I am unaware of any existing UOI system that comes acceptably close to satisfying
these critera. The AOU system of codes is short and unique, but it is tied to
the AOU checklist, is computed by arbitrary assignment, is not universal, and
is not mnemonic. The system of taxonomic codes used by BirdBase is short, unique,
and universal, but is tied to its taxonomic descriptions and is not mnemonic.
The four-letter codes of H. Lee Jones are short, unique, taxonomy-independent,
and mnemonic, but they are not easily computed and not universal.
BrdBrev
My own OUI system, BrdBrev, takes a bird's binomen as its starting point.
This is the closest thing we have to rigid identifiers for birds: they are unique,
universal, mnemonic, relatively robust in the face of high-level taxonomic revisions, and widely known. The only problem is their length.
The goal, then, was to find a method for shortening the Latin names to an acceptable length. In computer science terms, what was needed was a minimal perfect hashing scheme for the Latin names.
Now the art of finding minimal perfect hashing functions has advanced remarkably in
the last few years, and it may actually be possible to find one, but the result would
almost certainly violate the requirements for mnemonicity and easy computability.
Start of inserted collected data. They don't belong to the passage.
-- ==== Sys2Proof/Laws/State.lean ====
section
/-! SUPPORT. What each update of the state does to each field: one lemma per field, so that no proof unfolds a record update. -/

namespace Sys2Proof.Machine

/-! ### `start` -/

@[simp] theorem start_cmd (s : State) : (start s).cmd = s.cmd := rfl
@[simp] theorem start_status (s : State) : (start s).status = statusRunning := rfl
@[simp] theorem start_inLen (s : State) : (start s).inLen = s.inLen := rfl
@[simp] theorem start_outLen (s : State) : (start s).outLen = 0 := rfl
@[simp] theorem start_maxOut (s : State) : (start s).maxOut = s.maxOut := rfl
@[simp] theorem start_result (s : State) : (start s).result = 0#32 := rfl
@[simp] theorem start_inBuf (s : State) : (start s).inBuf = s.inBuf := rfl
@[simp] theorem start_outBuf (s : State) : (start s).outBuf = [] := rfl
@[simp] theorem start_win (s : State) : (start s).win = s.win := rfl
@[simp] theorem start_ipos (s : State) : (start s).ipos = 0 := rfl
@[simp] theorem start_wacc (s : State) : (start s).wacc = 0#8 := rfl
@[simp] theorem start_wcnt (s : State) : (start s).wcnt = 0#3 := rfl
@[simp] theorem start_rpos (s : State) : (start s).rpos = 0 := rfl
@[simp] theorem start_rbit (s : State) : (start s).rbit = 0#3 := rfl
@[simp] theorem start_rbase (s : State) : (start s).rbase = 0 := rfl
@[simp] theorem start_rend (s : State) : (start s).rend = s.inLen := rfl
@[simp] theorem start_a (s : State) : (start s).a = 1#16 := rfl
@[simp] theorem start_b (s : State) : (start s).b = 0#16 := rfl
@[simp] theorem start_wptr (s : State) : (start s).wptr = 0#15 := rfl
@[simp] theorem start_wfill (s : State) : (start s).wfill = 0#16 := rfl
@[simp] theorem start_bfinal (s : State) : (start s).bfinal = s.bfinal := rfl
@[simp] theorem start_btype (s : State) : (start s).btype = s.btype := rfl
@[simp] theorem start_sym (s : State) : (start s).sym = s.sym := rfl
@[simp] theorem start_mlen (s : State) : (start s).mlen = s.mlen := rfl
@[simp] theorem start_mdist (s : State) : (start s).mdist = s.mdist := rfl
@[simp] theorem start_blen (s : State) : (start s).blen = s.blen := rfl
@[simp] theorem start_bestLen (s : State) : (start s).bestLen = s.bestLen := rfl
@[simp] theorem start_bestDist (s : State) : (start s).bestDist = s.bestDist := rfl
@[simp] theorem start_grp (s : State) : (start s).grp = 0#24 := rfl
@[simp] theorem start_gcnt (s : State) : (start s).gcnt = 0#3 := rfl
@[simp] theorem start_micro (s : State) : (start s).micro = s.micro := rfl
@[simp] theorem start_zlib (s : State) : (start s).zlib = s.zlib := rfl
@[simp] theorem start_draws (s : State) : (start s).draws = s.draws := rfl

/-! ### `succeed` -/

@[simp] theorem succeed_cmd (s : State) : (succeed s).cmd = s.cmd := rfl
@[simp] theorem succeed_status (s : State) : (succeed s).status = statusSucceeded := rfl
@[simp] theorem succeed_inLen (s : State) : (succeed s).inLen = s.inLen := rfl
@[simp] theorem succeed_outLen (s : State) : (succeed s).outLen = s.outLen := rfl
@[simp] theorem succeed_maxOut (s : State) : (succeed s).maxOut = s.maxOut := rfl
@[simp] theorem succeed_result (s : State) : (succeed s).result = s.result := rfl
@[simp] theorem succeed_inBuf (s : State) : (succeed s).inBuf = s.inBuf := rfl
@[simp] theorem succeed_outBuf (s : State) : (succeed s).outBuf = s.outBuf := rfl
@[simp] theorem succeed_win (s : State) : (succeed s).win = s.win := rfl
@[simp] theorem succeed_ipos (s : State) : (succeed s).ipos = s.ipos := rfl
@[simp] theorem succeed_wacc (s : State) : (succeed s).wacc = s.wacc := rfl
@[simp] theorem succeed_wcnt (s : State) : (succeed s).wcnt = s.wcnt := rfl
@[simp] theorem succeed_rpos (s : State) : (succeed s).rpos = s.rpos := rfl
@[simp] theorem succeed_rbit (s : State) : (succeed s).rbit = s.rbit := rfl
@[simp] theorem succeed_rbase (s : State) : (succeed s).rbase = s.rbase := rfl
@[simp] theorem succeed_rend (s : State) : (succeed s).rend = s.rend := rfl
@[simp] theorem succeed_a (s : State) : (succeed s).a = s.a := rfl
@[simp] theorem succeed_b (s : State) : (succeed s).b = s.b := rfl
@[simp] theorem succeed_wptr (s : State) : (succeed s).wptr = s.wptr := rfl
@[simp] theorem succeed_wfill (s : State) : (succeed s).wfill = s.wfill := rfl
@[simp] theorem succeed_bfinal (s : State) : (succeed s).bfinal = s.bfinal := rfl
@[simp] theorem succeed_btype (s : State) : (succeed s).btype = s.btype := rfl
@[simp] theorem succeed_sym (s : State) : (succeed s).sym = s.sym := rfl
@[simp] theorem succeed_mlen (s : State) : (succeed s).mlen = s.mlen := rfl
@[simp] theorem succeed_mdist (s : State) : (succeed s).mdist = s.mdist := rfl
@[simp] theorem succeed_blen (s : State) : (succeed s).blen = s.blen := rfl
@[simp] theorem succeed_bestLen (s : State) : (succeed s).bestLen = s.bestLen := rfl
@[simp] theorem succeed_bestDist (s : State) : (succeed s).bestDist = s.bestDist := rfl
@[simp] theorem succeed_grp (s : State) : (succeed s).grp = s.grp := rfl
@[simp] theorem succeed_gcnt (s : State) : (succeed s).gcnt = s.gcnt := rfl
@[simp] theorem succeed_micro (s : State) : (succeed s).micro = s.micro := rfl
@[simp] theorem succeed_zlib (s : State) : (succeed s).zlib = s.zlib := rfl
@[simp] theorem succeed_draws (s : State) : (succeed s).draws = s.draws := rfl

/-! ### `drawOutput` -/

@[simp] theorem drawOutput_cmd (s : State) : (drawOutput s).cmd = s.cmd := rfl
@[simp] theorem drawOutput_status (s : State) : (drawOutput s).status = s.status := rfl
@[simp] theorem drawOutput_inLen (s : State) : (drawOutput s).inLen = s.inLen := rfl
@[simp] theorem drawOutput_outLen (s : State) : (drawOutput s).outLen = (Config.failedOut s.draws).length := rfl
@[simp] theorem drawOutput_maxOut (s : State) : (drawOutput s).maxOut = s.maxOut := rfl
@[simp] theorem drawOutput_result (s : State) : (drawOutput s).result = s.result := rfl
@[simp] theorem drawOutput_inBuf (s : State) : (drawOutput s).inBuf = s.inBuf := rfl
@[simp] theorem drawOutput_outBuf (s : State) : (drawOutput s).outBuf = Memory.ofBytes (Config.failedOut s.draws) := rfl
@[simp] theorem drawOutput_win (s : State) : (drawOutput s).win = s.win := rfl
@[simp] theorem drawOutput_ipos (s : State) : (drawOutput s).ipos = s.ipos := rfl
@[simp] theorem drawOutput_wacc (s : State) : (drawOutput s).wacc = s.wacc := rfl
@[simp] theorem drawOutput_wcnt (s : State) : (drawOutput s).wcnt = s.wcnt := rfl
@[simp] theorem drawOutput_rpos (s : State) : (drawOutput s).rpos = s.rpos := rfl
@[simp] theorem drawOutput_rbit (s : State) : (drawOutput s).rbit = s.rbit := rfl
@[simp] theorem drawOutput_rbase (s : State) : (drawOutput s).rbase = s.rbase := rfl
@[simp] theorem drawOutput_rend (s : State) : (drawOutput s).rend = s.rend := rfl
@[simp] theorem drawOutput_a (s : State) : (drawOutput s).a = s.a := rfl
@[simp] theorem drawOutput_b (s : State) : (drawOutput s).b = s.b := rfl
@[simp] theorem drawOutput_wptr (s : State) : (drawOutput s).wptr = s.wptr := rfl
@[simp] theorem drawOutput_wfill (s : State) : (drawOutput s).wfill = s.wfill := rfl
@[simp] theorem drawOutput_bfinal (s : State) : (drawOutput s).bfinal = s.bfinal := rfl
@[simp] theorem drawOutput_btype (s : State) : (drawOutput s).btype = s.btype := rfl
@[simp] theorem drawOutput_sym (s : State) : (drawOutput s).sym = s.sym := rfl
@[simp] theorem drawOutput_mlen (s : State) : (drawOutput s).mlen = s.mlen := rfl
@[simp] theorem drawOutput_mdist (s : State) : (drawOutput s).mdist = s.mdist := rfl
@[simp] theorem drawOutput_blen (s : State) : (drawOutput s).blen = s.blen := rfl
@[simp] theorem drawOutput_bestLen (s : State) : (drawOutput s).bestLen = s.bestLen := rfl
@[simp] theorem drawOutput_bestDist (s : State) : (drawOutput s).bestDist = s.bestDist := rfl
@[simp] theorem drawOutput_grp (s : State) : (drawOutput s).grp = s.grp := rfl
@[simp] theorem drawOutput_gcnt (s : State) : (drawOutput s).gcnt = s.gcnt := rfl
@[simp] theorem drawOutput_micro (s : State) : (drawOutput s).micro = s.micro := rfl
@[simp] theorem drawOutput_zlib (s : State) : (drawOutput s).zlib = s.zlib := rfl
@[simp] theorem drawOutput_draws (s : State) : (drawOutput s).draws = s.draws + 1 := rfl

/-! ### `append` -/

@[simp] theorem append_cmd (x : Byte) (s : State) : (append x s).cmd = s.cmd := rfl
@[simp] theorem append_status (x : Byte) (s : State) : (append x s).status = s.status := rfl
@[simp] theorem append_inLen (x : Byte) (s : State) : (append x s).inLen = s.inLen := rfl
@[simp] theorem append_outLen (x : Byte) (s : State) : (append x s).outLen = s.outLen + 1 := rfl
@[simp] theorem append_maxOut (x : Byte) (s : State) : (append x s).maxOut = s.maxOut := rfl
@[simp] theorem append_result (x : Byte) (s : State) : (append x s).result = s.result := rfl
@[simp] theorem append_inBuf (x : Byte) (s : State) : (append x s).inBuf = s.inBuf := rfl
@[simp] theorem append_outBuf (x : Byte) (s : State) : (append x s).outBuf = s.outBuf.write s.outLen x := rfl
@[simp] theorem append_win (x : Byte) (s : State) : (append x s).win = s.win := rfl
@[simp] theorem append_ipos (x : Byte) (s : State) : (append x s).ipos = s.ipos := rfl
@[simp] theorem append_wacc (x : Byte) (s : State) : (append x s).wacc = s.wacc := rfl
@[simp] theorem append_wcnt (x : Byte) (s : State) : (append x s).wcnt = s.wcnt := rfl
@[simp] theorem append_rpos (x : Byte) (s : State) : (append x s).rpos = s.rpos := rfl
@[simp] theorem append_rbit (x : Byte) (s : State) : (append x s).rbit = s.rbit := rfl
@[simp] theorem append_rbase (x : Byte) (s : State) : (append x s).rbase = s.rbase := rfl
@[simp] theorem append_rend (x : Byte) (s : State) : (append x s).rend = s.rend := rfl
@[simp] theorem append_a (x : Byte) (s : State) : (append x s).a = s.a := rfl
@[simp] theorem append_b (x : Byte) (s : State) : (append x s).b = s.b := rfl
@[simp] theorem append_wptr (x : Byte) (s : State) : (append x s).wptr = s.wptr := rfl
@[simp] theorem append_wfill (x : Byte) (s : State) : (append x s).wfill = s.wfill := rfl
@[simp] theorem append_bfinal (x : Byte) (s : State) : (append x s).bfinal = s.bfinal := rfl
@[simp] theorem append_btype (x : Byte) (s : State) : (append x s).btype = s.btype := rfl
@[simp] theorem append_sym (x : Byte) (s : State) : (append x s).sym = s.sym := rfl
@[simp] theorem append_mlen (x : Byte) (s : State) : (append x s).mlen = s.mlen := rfl
@[simp] theorem append_mdist (x : Byte) (s : State) : (append x s).mdist = s.mdist := rfl
@[simp] theorem append_blen (x : Byte) (s : State) : (append x s).blen = s.blen := rfl
@[simp] theorem append_bestLen (x : Byte) (s : State) : (append x s).bestLen = s.bestLen := rfl
@[simp] theorem append_bestDist (x : Byte) (s : State) : (append x s).bestDist = s.bestDist := rfl
@[simp] theorem append_grp (x : Byte) (s : State) : (append x s).grp = s.grp := rfl
@[simp] theorem append_gcnt (x : Byte) (s : State) : (append x s).gcnt = s.gcnt := rfl
@[simp] theorem append_micro (x : Byte) (s : State) : (append x s).micro = s.micro := rfl
@[simp] theorem append_zlib (x : Byte) (s : State) : (append x s).zlib = s.zlib := rfl
@[simp] theorem append_draws (x : Byte) (s : State) : (append x s).draws = s.draws := rfl

/-! ### `winPush` -/

@[simp] theorem winPush_cmd (x : Byte) (s : State) : (winPush x s).cmd = s.cmd := rfl
@[simp] theorem winPush_status (x : Byte) (s : State) : (winPush x s).status = s.status := rfl
@[simp] theorem winPush_inLen (x : Byte) (s : State) : (winPush x s).inLen = s.inLen := rfl
@[simp] theorem winPush_outLen (x : Byte) (s : State) : (winPush x s).outLen = s.outLen := rfl
@[simp] theorem winPush_maxOut (x : Byte) (s : State) : (winPush x s).maxOut = s.maxOut := rfl
@[simp] theorem winPush_result (x : Byte) (s : State) : (winPush x s).result = s.result := rfl
@[simp] theorem winPush_inBuf (x : Byte) (s : State) : (winPush x s).inBuf = s.inBuf := rfl
@[simp] theorem winPush_outBuf (x : Byte) (s : State) : (winPush x s).outBuf = s.outBuf := rfl
@[simp] theorem winPush_win (x : Byte) (s : State) : (winPush x s).win = s.win.write s.wptr.toNat x := rfl
@[simp] theorem winPush_ipos (x : Byte) (s : State) : (winPush x s).ipos = s.ipos := rfl
@[simp] theorem winPush_wacc (x : Byte) (s : State) : (winPush x s).wacc = s.wacc := rfl
@[simp] theorem winPush_wcnt (x : Byte) (s : State) : (winPush x s).wcnt = s.wcnt := rfl
@[simp] theorem winPush_rpos (x : Byte) (s : State) : (winPush x s).rpos = s.rpos := rfl
@[simp] theorem winPush_rbit (x : Byte) (s : State) : (winPush x s).rbit = s.rbit := rfl
@[simp] theorem winPush_rbase (x : Byte) (s : State) : (winPush x s).rbase = s.rbase := rfl
@[simp] theorem winPush_rend (x : Byte) (s : State) : (winPush x s).rend = s.rend := rfl
@[simp] theorem winPush_a (x : Byte) (s : State) : (winPush x s).a = s.a := rfl
@[simp] theorem winPush_b (x : Byte) (s : State) : (winPush x s).b = s.b := rfl
@[simp] theorem winPush_wptr (x : Byte) (s : State) : (winPush x s).wptr = s.wptr + 1#15 := rfl
@[simp] theorem winPush_wfill (x : Byte) (s : State) : (winPush x s).wfill = BitVec.ofNat 16 (min (s.wfill.toNat + 1) Rom.windowSize) := rfl
@[simp] theorem winPush_bfinal (x : Byte) (s : State) : (winPush x s).bfinal = s.bfinal := rfl
@[simp] theorem winPush_btype (x : Byte) (s : State) : (winPush x s).btype = s.btype := rfl
@[simp] theorem winPush_sym (x : Byte) (s : State) : (winPush x s).sym = s.sym := rfl
@[simp] theorem winPush_mlen (x : Byte) (s : State) : (winPush x s).mlen = s.mlen := rfl
@[simp] theorem winPush_mdist (x : Byte) (s : State) : (winPush x s).mdist = s.mdist := rfl
@[simp] theorem winPush_blen (x : Byte) (s : State) : (winPush x s).blen = s.blen := rfl
@[simp] theorem winPush_bestLen (x : Byte) (s : State) : (winPush x s).bestLen = s.bestLen := rfl
@[simp] theorem winPush_bestDist (x : Byte) (s : State) : (winPush x s).bestDist = s.bestDist := rfl
@[simp] theorem winPush_grp (x : Byte) (s : State) : (winPush x s).grp = s.grp := rfl
@[simp] theorem winPush_gcnt (x : Byte) (s : State) : (winPush x s).gcnt = s.gcnt := rfl
@[simp] theorem winPush_micro (x : Byte) (s : State) : (winPush x s).micro = s.micro := rfl
@[simp] theorem winPush_zlib (x : Byte) (s : State) : (winPush x s).zlib = s.zlib := rfl
@[simp] theorem winPush_draws (x : Byte) (s : State) : (winPush x s).draws = s.draws := rfl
I chose instead to see how close I could come with relatively simple abbreviation
schemes.
The two main abbreviation techniques are deletion of frequent letters and substring
deletion. For example, Yllw-trtd might be derived from Yellow-throated by
frequent-letter deletion, while substring deletion might yield Yell-thro.
I tried a large number of combinations of these techniques.
The one that seemed to work best was a 9-character code using frequent letter elimination,
with capitalization used to preserve segmentation. This scheme has a phenomenally low
figure of only six collisions in the entire list of almost 10,000 birds. The six collisions
are:
{6 Using capital to denote segmentation:
1 ChlbnMugu 3073 3078
2 PhylFlvvn 4877 4884
3 OluXnthnu 5935 5950
4 CduelPinu 8749 8750
5 BlutuGntu 8948 8962
6 AmbyHlecu 9605 9652
}